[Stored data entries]
-- ==== Sys2Proof/Machine/Step.lean ====
section
/-! DEFINITION. One cycle requested by the host (spec/60_exceptions.md R145): fetch, decode, execute, then the rest of
the cycle; a faulted core does nothing (R131). -/

namespace Sys2Proof.Machine

/-- The execute step for a fetched opcode (R145, step 2). -/
def execWord (op : Word) (s : State) : Host.Outcome State Fault Refusal :=
  match decodeWord op with
  | some i => exec i s
  | none => .next (unrecognised op s)

/-- A cycle of a running core (R145). -/
def cycle (s : State) : Host.Outcome State Fault Refusal :=
  match fetch s with
  | .ok op => onNext endCycle (execWord op s)
  | .error f => raise f s

/-- One cycle request. -/
def step (s : State) : Host.Outcome State Fault Refusal :=
  match s.status with
  | .running => cycle s
  | .faulted _ => faultedCycle s

/-- `s` with a table word stored where the next step fetches, and the core able to fetch it (log 15). -/
def State.withFetchWord (s : State) (nbits w : Nat) : State :=
  storeFetchWord (readyToFetch s) (BitVec.ofNat 16 (w % 2 ^ nbits))

end Sys2Proof.Machine
end

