-- ==== Sys2Proof/Tests/Slice0.lean ====
section
/-! SUPPORT. The model's own tests: the well-formedness smoke, decoding from words written out from the patterns of
spec/30_encoding.md, single cycles whose expected results are vectors of spec/95_test_vectors.md (named in the comments),
and for every obligation with hypotheses a witness that meets them. -/

namespace Sys2Proof.Tests

open Sys2Proof Sys2Proof.Machine

/-! ### Helpers -/

/-- The reset state with an opcode at pc = 0x0200 and no key pressed, in this cycle or the next. -/
def base (op : Word) : State :=
  { State.reset with keys := 0, keyInputs := [0] }.withFetchWord 16 op.toNat

/-- The same with some general registers set. -/
def withV (op : Word) (vs : List (Reg × Byte)) : State :=
  vs.foldl (fun s rv => s.setV rv.1 rv.2) (base op)

/-- `withV` with I set. -/
def withI (op : Word) (i : Word) (vs : List (Reg × Byte)) : State := (withV op vs).setI i

/-- Bytes placed in memory. -/
def withMem (s : State) (a : Nat) (ws : List Byte) : State := s.setMem (s.mem.writeBytes a ws)

/-- What one cycle leaves, seen through `f`. -/
def after {α : Type} (s : State) (f : State → α) : Option α := (stepped s).map f

/-- An outcome is a next state with a property. -/
def check (r : Result) (p : State → Prop) [DecidablePred p] : Bool :=
  match r with
  | .next t => decide (p t)
  | .fault _ => false
  | .refused _ => false

theorem of_check {r : Result} {p : State → Prop} [DecidablePred p] (h : check r p = true) :
    ∃ t, r = .next t ∧ p t := by
  cases r with
  | next t => exact ⟨t, rfl, of_decide_eq_true h⟩
  | fault f => cases h
  | refused f => cases h

/-! ### WellFormed: what the checks refuse -/

theorem test_drw_height_16_refused : Instr.wellFormed (.drw 0 0 16) = false := by decide

theorem test_drw_height_15_accepted : Instr.wellFormed (.drw 0 0 15) = true := by decide

theorem test_image_3585_refused : imageFits (List.replicate 3585 0) = false := by
  rw [imageFits, List.length_replicate]; decide

theorem test_image_3584_accepted : imageFits (List.replicate 3584 0) = true := by
  rw [imageFits, List.length_replicate]; decide

/-! ### Decoding, from words written bit by bit (30_encoding.md R51, R52, R56) -/

theorem test_decode_control :
    decodeWord 0b0000000011100000 = some .cls ∧
    decodeWord 0b0000000011101110 = some .ret ∧
    decodeWord 0b0000101011100000 = some .cls ∧
    decodeWord 0b0001001000110100 = some (.jp 0x234) ∧
    decodeWord 0b0010111111110001 = some (.call 0xFF1) ∧
    decodeWord 0b0011001111110000 = some (.seImm 3 0xF0) ∧
    decodeWord 0b0100001100101010 = some (.sneImm 3 0x2A) ∧
    decodeWord 0b0101101010110000 = some (.seReg 0xA 0xB) ∧
    decodeWord 0b1001101010110000 = some (.sneReg 0xA 0xB) ∧
    decodeWord 0b1011111111111111 = some (.jpV0 0xFFF) := by decide

theorem test_decode_alu :
    decodeWord 0b0110101000000101 = some (.ldImm 0xA 0x05) ∧
    decodeWord 0b0111001000000101 = some (.addImm 2 0x05) ∧
    decodeWord 0b1000000100100000 = some (.ldReg 1 2) ∧
    decodeWord 0b1000000100100001 = some (.or 1 2) ∧
    decodeWord 0b1000000100100010 = some (.and 1 2) ∧
    decodeWord 0b1000000100100011 = some (.xor 1 2) ∧
    decodeWord 0b1000000100100100 = some (.addReg 1 2) ∧
    decodeWord 0b1000000100100101 = some (.sub 1 2) ∧
    decodeWord 0b1000000100100110 = some (.shr 1 2) ∧
    decodeWord 0b1000101010110111 = some (.subn 0xA 0xB) ∧
    decodeWord 0b1000101010111110 = some (.shl 0xA 0xB) ∧
    decodeWord 0b1100001100001111 = some (.rnd 3 0x0F) := by decide

theorem test_decode_memory_display_keys :
    decodeWord 0b1010001011110000 = some (.ldI 0x2F0) ∧
    decodeWord 0b1101000100100101 = some (.drw 1 2 5) ∧
    decodeWord 0b1110101010011110 = some (.skp 0xA) ∧
    decodeWord 0b1110101010100001 = some (.sknp 0xA) ∧
    decodeWord 0b1111101000000111 = some (.ldVxDt 0xA) ∧
    decodeWord 0b1111101000001010 = some (.ldVxK 0xA) ∧
    decodeWord 0b1111101000010101 = some (.ldDtVx 0xA) ∧
    decodeWord 0b1111101000011000 = some (.ldStVx 0xA) ∧
    decodeWord 0b1111101000011110 = some (.addI 0xA) ∧
    decodeWord 0b1111101000101001 = some (.ldF 0xA) ∧
    decodeWord 0b1111101000110011 = some (.ldB 0xA) ∧
    decodeWord 0b1111101001010101 = some (.ldMemVx 0xA) ∧
    decodeWord 0b1111101001100101 = some (.ldVxMem 0xA) := by decide

/-- The unrecognised opcodes of 95_test_vectors.md 2.6. -/
theorem test_decode_unrecognised :
    ([0x0000, 0x0123, 0x00E1, 0x5121, 0x8128, 0x812F, 0x9121, 0xE09F, 0xE000, 0xF000, 0xF01F, 0xF075,
      0xF085, 0xFFFF] : List Word).all (fun op => (decodeWord op).isNone) = true := by decide

theorem test_decode_rejects_by_name :
    decode [0x51, 0x21, 0x00] = .error (.unrecognised 0x5121) ∧ decode [0x12] = .error .truncated := by decide

/-- The host's two probes: its word decodes, and the first step from reset runs it (6A05: VA = 5). -/
theorem test_host_probe :
    decodeTableWord 16 0x6A05 = some (.ldImm 0xA 0x05) ∧
    after (State.reset.withFetchWord 16 0x6A05) (fun t => (t.v[0xA], t.pc)) = some (0x05, 0x0202) := by decide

> Prompt: Return word for word the lines above from the line with "decodeWord 0b1111101001100101 = some" to the line with "(6A05: VA = 5). -/", including both and leaving out all others.

> Response to this exercise:
    decodeWord 0b1111101001100101 = some (.ldVxMem 0xA) := by decide

/-- The unrecognised opcodes of 95_test_vectors.md 2.6. -/
theorem test_decode_unrecognised :
    ([0x0000, 0x0123, 0x00E1, 0x5121, 0x8128, 0x812F, 0x9121, 0xE09F, 0xE000, 0xF000, 0xF01F, 0xF075,
      0xF085, 0xFFFF] : List Word).all (fun op => (decodeWord op).isNone) = true := by decide

theorem test_decode_rejects_by_name :
    decode [0x51, 0x21, 0x00] = .error (.unrecognised 0x5121) ∧ decode [0x12] = .error .truncated := by decide

/-- The host's two probes: its word decodes, and the first step from reset runs it (6A05: VA = 5). -/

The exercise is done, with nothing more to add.